[ENTRIES SUPPLIED]
-- ==== Sys2Proof/Tests/Slice0.lean ====
section
/-! SUPPORT. The model's own tests.  Every expected result is copied from spec/95_test_vectors.md, from a
worked example of a rule, or from the tables of 30_encoding.md; none is the model's own answer. -/

namespace Sys2Proof.Machine.Tests

/-! ### Well-formedness: an ill-formed term for each check -/

/-- `A(0xFFFF)` is typed only: no word encodes it (R86, T5). -/
theorem test_wf_refuses_wide_constant : Instr.wf (.atValue 0xFFFF#16) = false := by decide

theorem test_wf_accepts_largest_constant : Instr.wf (.atValue 0x7FFF#16) = true := by decide

/-- 32768 instructions do not fit 32767 slots (R105, R121). -/
theorem test_program_too_long (prog : List Instr) (h : prog.length = 32768) : programFits prog = false := by
  rw [programFits, h]; rfl

/-- An entry equal to what an unlisted address holds, a repeated address, an address that does not exist. -/
theorem test_memory_wf_refuses :
    Memory.wf [(3, 0#16)] = false ∧ Memory.wf [(3, 1#16), (3, 2#16)] = false ∧
      Memory.wf [(5, 1#16), (3, 2#16)] = false ∧ Memory.wf [(24577, 1#16)] = false ∧
      InstrMemory.wf [(32767, .instr .labelOp)] = false ∧ InstrMemory.wf [(0, .instr .noneOp)] = false := by decide

theorem test_breakpoints_wf_refuses : breakpointsWf [.D 0#16, .A 5#16] = false := by decide

theorem test_symbols_wf_refuses : SymbolTable.wf ⟨[(['x'], 1#16), (['x'], 2#16)], 16#16⟩ = false := by decide

/-! ### Parameters (R7, R8) -/

theorem test_parameters_consistent :
    Config.screenBase + Config.screenWords = Config.kbdAddr ∧ Config.kbdAddr + 1 = Config.ramWords ∧
      Config.imemSlots = 2 ^ 15 - 1 ∧ Config.xlen = 16 ∧ Config.pclen = 16 ∧ Config.batch = 100000 ∧
      Config.varBase = 16 ∧ Config.decQuirk = true ∧ Config.asmDestLookupQuirk = false := by decide

/-! ### Decoding: a word for every constructor, written from R85 to R94 -/

/-- Whether each word decodes to its instruction and is the instruction's word. -/
def decodesTo (l : List (Word × Instr)) : Bool :=
  l.all fun x => decode x.1 == .instr x.2 && encode x.2 == some x.1

/-- Class `111`, `a = 0` (R88), with every `ddd` and `jjj` among them. -/
theorem test_decode_classic :
  decodesTo (
   [
    (0b1110101010001010#16, .zero .m .jeq),
    (0b1110111111100111#16, .one .a .jmp),
    (0b1110111010111100#16, .minusOne .amd .jlt),
    (0b1110001100010001#16, .passD .d .jgt),
    (0b1110110000101110#16, .passA .am .jle),
    (0b1110001101000011#16, .notD .noDest .jge),
    (0b1110110001011000#16, .notA .md .noJump),
    (0b1110001111110101#16, .negD .ad .jne),
    (0b1110110011001010#16, .negA .m .jeq)] ++
   [
    (0b1110011111100111#16, .incD .a .jmp),
    (0b1110110111111100#16, .incA .amd .jlt),
    (0b1110001110010001#16, .decD .d .jgt),
    (0b1110110010101110#16, .decA .am .jle),
    (0b1110000010000011#16, .addDA .noDest .jge),
    (0b1110010011011000#16, .subDA .md .noJump),
    (0b1110000111110101#16, .subAD .ad .jne),
    (0b1110000000001010#16, .andDA .m .jeq),
    (0b1110010101100111#16, .orDA .a .jmp)]) = true := by decide

/-- Class `111`, `a = 1` (R89). -/
theorem test_decode_memory :
  decodesTo (
   [
    (0b1111110000111100#16, .passM .amd .jlt),
    (0b1111110001010001#16, .notM .d .jgt),
    (0b1111110011101110#16, .negM .am .jle),
    (0b1111110111000011#16, .incM .noDest .jge),
    (0b1111110010011000#16, .decM .md .noJump),
    (0b1111000010110101#16, .addDM .ad .jne),
    (0b1111010011001010#16, .subDM .m .jeq),
    (0b1111000111100111#16, .subMD .a .jmp),
    (0b1111000000111100#16, .andDM .amd .jlt)] ++
   [
    (0b1111010101010001#16, .orDM .d .jgt)]) = true := by decide

/-- Class `101` (R90). -/
theorem test_decode_shift :
  decodesTo (
   [
    (0b1010100000101110#16, .shlA .am .jle),
    (0b1010110000000011#16, .shlD .noDest .jge),
    (0b1011100000011000#16, .shlM .md .noJump),
    (0b1010000000110101#16, .shrA .ad .jne),
    (0b1010010000001010#16, .shrD .m .jeq),
    (0b1011000000100111#16, .shrM .a .jmp)]) = true := by decide

/-- The A-format (R86) and the two code points (R94). -/
theorem test_decode_plain :
    decodesTo [(0b0000000000000000#16, .atValue 0#16), (0b0111111111111111#16, .atValue 32767#16),
      (0b1000000000000000#16, .noneOp), (0b1000000000000001#16, .labelOp)] = true := by decide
[/ENTRIES SUPPLIED]
* **PROMPT**:
Where a line of the entries holds the string "noJump", include it in the count, and give only the final number.

* **SOLUTION BELOW**:
4